Но все на свете имеет объяснение. Есть разгадка и байроновскому «случаю». Она, по-видимому, не только в том, что Байрон выразил еще безмолвные до него, носившиеся в воздухе чувства и стремления эпохи, в особенности – грусть ее, как об этом очень хорошо сказано у Достоевского в «Дневнике писателя» в заметке о похоронах Некрасова. И не в том, что судьба и личность Байрона поразила современников, а нами воспринимается на расстоянии, в ослабленном виде, всего лишь как история.
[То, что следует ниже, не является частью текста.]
/-- How far a data mover is in the row or descriptor that it moves (R203, R207). -/
structure Move where
  /-- R207, bytes written -/
  wr : Nat := 0
  /-- R203 4 KiB, bytes read and not yet written -/
  buf : List Byte := []
  /-- R187, R338, what it waits for -/
  wait : MWait := .none
  /-- R204, R207, why it ended -/
  err : Option MErr := none
  deriving DecidableEq, Repr

/-- A partition as the PARTITIONS section gives it (R24). -/
structure PartCfg where
  /-- R24 4, partition number 0 to 15 -/
  id : Nat := 0
  /-- R24, logical arrays -/
  arrays : List Nat := []
  /-- R24, stage-memory banks -/
  banks : List Nat := []
  /-- R24, LPDDR ranges, base and bytes -/
  ranges : List (Nat × Nat) := []
  /-- R24, fabric queues: port × 8 + queue -/
  queues : List Nat := []
  /-- R199, logical signal cores given to the partition -/
  sigCores : List Nat := []
  /-- R239 28, first 4 KiB unit of its pool, counted from `SRV_KV_BASE` -/
  kvBase : Nat := 0
  /-- R239 28, units of its pool -/
  kvUnits : Nat := 0
  /-- R262 48, `SPC_TREE_BASE_n` -/
  treeBase : Nat := 0
  /-- R523 1, the partition is audited -/
  audited : Bool := false
  deriving DecidableEq, Repr

/-- A member of a composition (R275). -/
structure Member where
  /-- R275 12, chip -/
  chip : Nat := 0
  /-- R275 4, partition -/
  part : Nat := 0
  /-- R273 2, 0 PROMPT, 1 GEN, 2 CACHE, 3 MIXED -/
  role : Nat := 0
  /-- R275 1, DRAIN -/
  drain : Bool := false
  deriving DecidableEq, Repr

/-- A composition descriptor (R275). -/
structure CompCfg where
  /-- R275 8, COMP_ID -/
  id : Nat := 0
  /-- R275 16, EPOCH -/
  epoch : Nat := 0
  /-- R275 32, MODEL -/
  model : Nat := 0
  /-- R275 64, ARCH_ADDR -/
  archAddr : Nat := 0
  /-- R275 32, ARCH_UNITS -/
  archUnits : Nat := 0
  /-- R275 255, MEMBER entries, in order -/
  members : List Member := []
  deriving DecidableEq, Repr

/-- A piece of radio work that the radio plan attributes to cells: a pass of an array, a job of an accelerator, or the task of a
radio-bound thread of a signal core. Of one array or engine they stand in the order of issue (R57). -/
structure RadioWork where
  /-- R57, resource that does it -/
  res : Nat := 0
  /-- R57 3, thread of a signal core -/
  thr : Nat := 0
  /-- R57, cells whose data it carries -/
  cells : List Nat := []
  deriving DecidableEq, Repr

/-- A downlink message that the radio program hands to fronthaul (R395, R424). -/
structure FhMsg where
  /-- R422 16, eAxC ID; the cell index of a SUN-FSK lane -/
  eaxc : Nat := 0
  /-- R424 64, air time of its symbol in the time base, ns -/
  air : Nat := 0
  /-- R422 8, section type of a C-plane message; none for U-plane -/
  sec : Option Nat := none
  /-- R422, PRBs that it announces or carries -/
  prbs : Nat := 0
  /-- R422, bytes of the section extensions of a C-plane message -/
  ext : Nat := 0
  /-- R424 48, place of its samples in the cell's radio buffers -/
  addr : Nat := 0
  deriving DecidableEq, Repr

/-- What the time hardware, the telemetry and the radio plan supply at a shutter (R41). -/
structure ShutterIn where
  /-- R46, source time minus device time base, ns -/
  srcOffset : Int := 0
  /-- R67, measured offset of the shutter edge from its grid point, ns -/
  edgeOffset : Int := 0
  /-- R57, the radio work of this exposure -/
  radioWork : List RadioWork := []
  /-- R395, uplink slots whose radio work lay in the exposure that ends: cell, SFN, slot, and whether it was the slot's last -/
  uplink : List (Nat × Nat × Nat × Bool) := []
  /-- R425, cells with a downlink slot prepared in the exposure that ends, and whether its C-plane messages have been sent -/
  downlink : List (Nat × Bool) := []
  /-- R395, R424, messages of downlink slots whose output is complete, which fronthaul must begin to send -/
  send : List FhMsg := []
  /-- R415, combining decodes of the exposure that ends whose buffer had not arrived: cell and HANDLE -/
  harqMiss : List (Nat × Nat) := []
  /-- R588, sensor readings, °C -/
  temps : List Nat := []
  /-- R584, VCORE readback, mV -/
  mv : Nat := 0
  /-- R584, VCORE current, A -/
  amps : Nat := 0
  deriving DecidableEq, Repr
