-- ==== Sys2Proof/Syntax.lean ====
section
/-! DEFINITION. The commands of the block: one constructor for each row of the opcode table, with what the row's
rules let the outside choose. Engines and timers of the block act through the rows that report their events; an
operand that a rule leaves to the outside (a measured value, an arriving message) comes with the command. -/
namespace Sys2Proof
open Sys2Proof.Machine
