-- ==== Sys2Proof/Machine/RegMap.lean ====
section
/-! DEFINITION. The register map: every register of BAR0 that the spec lays out (R35 and the register
tables of the chapters), with its offset, stride and count, its fields, their access codes (R12), reset values and
the range outside which a write leaves a field unchanged. One `r_NAME` per register gives its offset and one
`f_NAME_FIELD` per field names the field. -/
namespace Sys2Proof.Machine

/-- An access code of the table under R12. -/
inductive Access where
  | rw | ro | wo | w1c | w1s | rwl
  deriving DecidableEq, Repr

/-- Half of a 64-bit pair (R9). -/
inductive PairHalf where
  | none | low | high
  deriving DecidableEq, Repr

/-- A field of a register: bits [hi:lo], access, reset value, and the range a write must lie in. -/
structure RegField where
  hi : Nat
  lo : Nat
  acc : Access
  rst : Nat
  rng : Option (Nat × Nat)
  deriving DecidableEq, Repr

/-- A row of the register map: the register lies at base + i × stride for i below count. A view register
reports state that is held elsewhere. -/
structure RegRow where
  base : Nat
  stride : Nat
  count : Nat
  pair : PairHalf
  view : Bool
  fields : List RegField
  deriving DecidableEq, Repr

/-- A field in place: the register's offset and bits [hi:lo]. -/
structure FRef where
  off : Nat
  hi : Nat
  lo : Nat
  deriving DecidableEq, Repr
Она больше всего, пожалуй, в том, что Байрон выдумал новую «позу», новый человеческий стиль, обольстительный для современников, однако такой, в котором таились элементы будущего опошления. Это и случилось, притом скорее, чем можно было ожидать: байроновская поза оказалась опошлена, — и здесь мы снова касаемся Лермонтова. Не знаю, возлагать ли на Лермонтова за это ответственность, но, несомненно, он оказался у нас родоначальником дурного вкуса, литературного и жизненного. Только ценой усилий удается теперь восстановить девять десятых его поэзии в ее первоначальной искренности и силе, пробравшись сквозь постылые выдумки его бесчисленных подражателей, которым так по душе пришлись «озлобленный и охлажденный ум», «мрачная ирония», «гордая, безмолвная улыбка» и прочие атрибуты байроно-лермонтовской лирики. Попробуйте опошлить Пушкина, или Тютчева, или даже Жуковского: это не удастся, потому что в творчестве их нет для этого подходящих данных… Лермонтов же развел по всей России демонических юношей в мундирах то гимназических, то офицерских, с «жестокой тайной» в душе, с ходульными стихами и желанием уподобиться Печорину. Лермонтов их обворожил, найдя к их сердцам легкий доступ. Само по себе его влияние, может быть, и было благотворно, но после тысячи «маленьких Лермонтовых», которых мы все встречали и в жизни, и в литературе, после тысячи копий трудно по-прежнему ценить образец.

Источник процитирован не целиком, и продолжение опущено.